Additional question: Is the code hereinafter correct to examine residuals?

Code:
lmfit= lm(Deformation~diameter.f + brand.f, dataDeformation)
par(mfrow=c(2,2))
plot(lmfit)
 
Last edited:
#19
Pickle, could you please elaborate on every detail of your study? Statistician experts here might need to know the exact procedures you have used, in order to better understand the design. Please let us know step by step about every detail of your study. What were the specimens? Orthodontic archwires? Implants? Or composite resin block? I see you have talked of "blocks" so I guess it might be some blocks of restorative materials. What was the deformation test? Load deflection? Knoop hardness? Or whatever else?
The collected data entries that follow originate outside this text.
/-- A branch by register: a poisoned reference traps (R166). -/
def branchReg (a : BitVec 6) (x : Ctx) : SlotOut :=
  let r := x.rs a
  { nopOut with
    reads := idS a
    branch := true
    taken := true
    res := if r.tag ≠ 0 then .ofTrap trPoisonBranch else .ok [] id (.branch (targetRef r.val)) }

def semJr (a : BitVec 6) (x : Ctx) : SlotOut := branchReg a x
def semRet (x : Ctx) : SlotOut := branchReg 47 x

/-- Counter n armed with its body (R168). -/
def State.armLoop (s : State) (c n : Nat) (start : Pos) (stop : Option Pos) (armed : Bool) : State :=
  s.updCore c (fun k => { k with regs := { k.regs with
    lc := k.regs.lc.setIfInBounds n { (k.regs.lc[n]?).getD ⟨0, 0, ⟨0, 0⟩, none, false⟩ with
      start := start, stop := stop, armed := armed }
    lcLast := if armed then n else k.regs.lcLast } })

def semLoopR (c : BitVec 1) (a : BitVec 6) (l : BitVec 13) (x : Ctx) : SlotOut :=
  let v := x.rs a
  let n := c.toNat
  let start := match x.s.forward x.c x.here 1 with
    | .ok p => p
    | .error p => ⟨p.seg, p.idx + 1⟩
  let stop := match x.s.forward x.c x.here l.toNat with
    | .ok p => some p
    | .error _ => none
  let past : Fetch := match x.s.forward x.c x.here (l.toNat + 1) with
    | .ok p => ⟨p, false, 1, posRef p⟩
    | .error p => ⟨⟨p.seg, p.idx + 1⟩, true, 1, posRef p⟩
  { nopOut with
    reads := idS a
    writes := [.lc n]
    branch := true
    res := if v.tag ≠ 0 then .ofTrap trPoisonBranch
      else match x.s.chainWaits x.c x.here (if v.val = 0 then l.toNat + 1 else l.toNat) with
        | some seg => .hold (.chain seg)
        | none => .ok [⟨1, .lc n, .word v.val 0⟩] (fun s => s.armLoop x.c n start stop (v.val != 0))
          (if v.val = 0 then .skip n past else .arm n) }

def semChk (a : BitVec 6) (o : BitVec 14) (x : Ctx) : SlotOut :=
  { flowOut (idS a) (if (x.rs a).tag ≠ 0 then .branch (x.targetOff o) else .seq) with
    branch := true, taken := (x.rs a).tag != 0 }

def semChkv (v : BitVec 5) (o : BitVec 15) (x : Ctx) : SlotOut :=
  { flowOut (idV v) (if (x.rv v).tags ≠ 0 then .branch (x.targetOff o) else .seq) with
    branch := true, taken := (x.rv v).tags != 0 }

/-- `brv` (R171): mode true branches when all bits are set. -/
def branchMask (all : Bool) (m : BitVec 3) (o : BitVec 15) (x : Ctx) : SlotOut :=
  let r := x.rm m.toNat
  { nopOut with
    reads := idM m.toNat
    branch := true
    taken := r.tags == 0 && r.bits == (if all then BitVec.allOnes 256 else 0)
    res :=
      if r.tags ≠ 0 then .ofTrap trPoisonBranch
      else if r.bits = BitVec.allOnes 256 then .ok [] id (if all then .branch (x.targetOff o) else .seq)
      else if r.bits = 0 then .ok [] id (if all then .seq else .branch (x.targetOff o))
      else .ofTrap trNonuniformBranch }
Please also tell us about the procedures of that deforming test, or give some explanatory links. What was the unit of measurement? I would appreciate if you could give a complete image of your experiments with every detail, in a single organized post. The confidential information could be masked or replaced by other names, but we still need to know a lot more about your study. Did you practice that load deflection test on a single point of your each specimen for three times? Or at each time, the point differed? Was the distance between the three points sufficient or the experiment of each point could affect the result of the experiment on the neighboring point? Many more details please. Thanks. :)


edit: these are titanium, ok then no Knoop hardness but please tell us more about the tests, materials, etc.

Another question (from Greta): Did you do any measurement in between? Between "forces" and "hits"?

And another one (again by Greta): Does the block material remain elastic under the maximum force you exerted (120 N force)? Or some permanent shape changes happen in the titanium material after the force reaches one of the loads you applied in your study?
 
#20
The specimens were dental implants. The deformation was measured with an optical method resulting in numbers that a software eventually turns into microns (unit of measurement). The loading device was a vertical press unit combined with a digital dynamometer that detected the force applied. Upon activating the loading device, it would press down on a dental implant. Each specimen (brand) was mounted in the same way so that the pressure was always applied to the same part of the dental implant, so there were no multiple points, and the testing conditions were the same for all brands. Each brand was deformed at 20 Newtons, 30 N, 40 N, and so on, and upon finishing the whole series everything was disassembled and assembled again to repeat the measurements (3 times altogether) so that I can calculate a mean deformation for every amount of force applied to a specific brand.
Thank you for asking for more info about my research, and your willingness to help. I hope that I provided at least a few useful pieces of information and did not talk rubbish as much.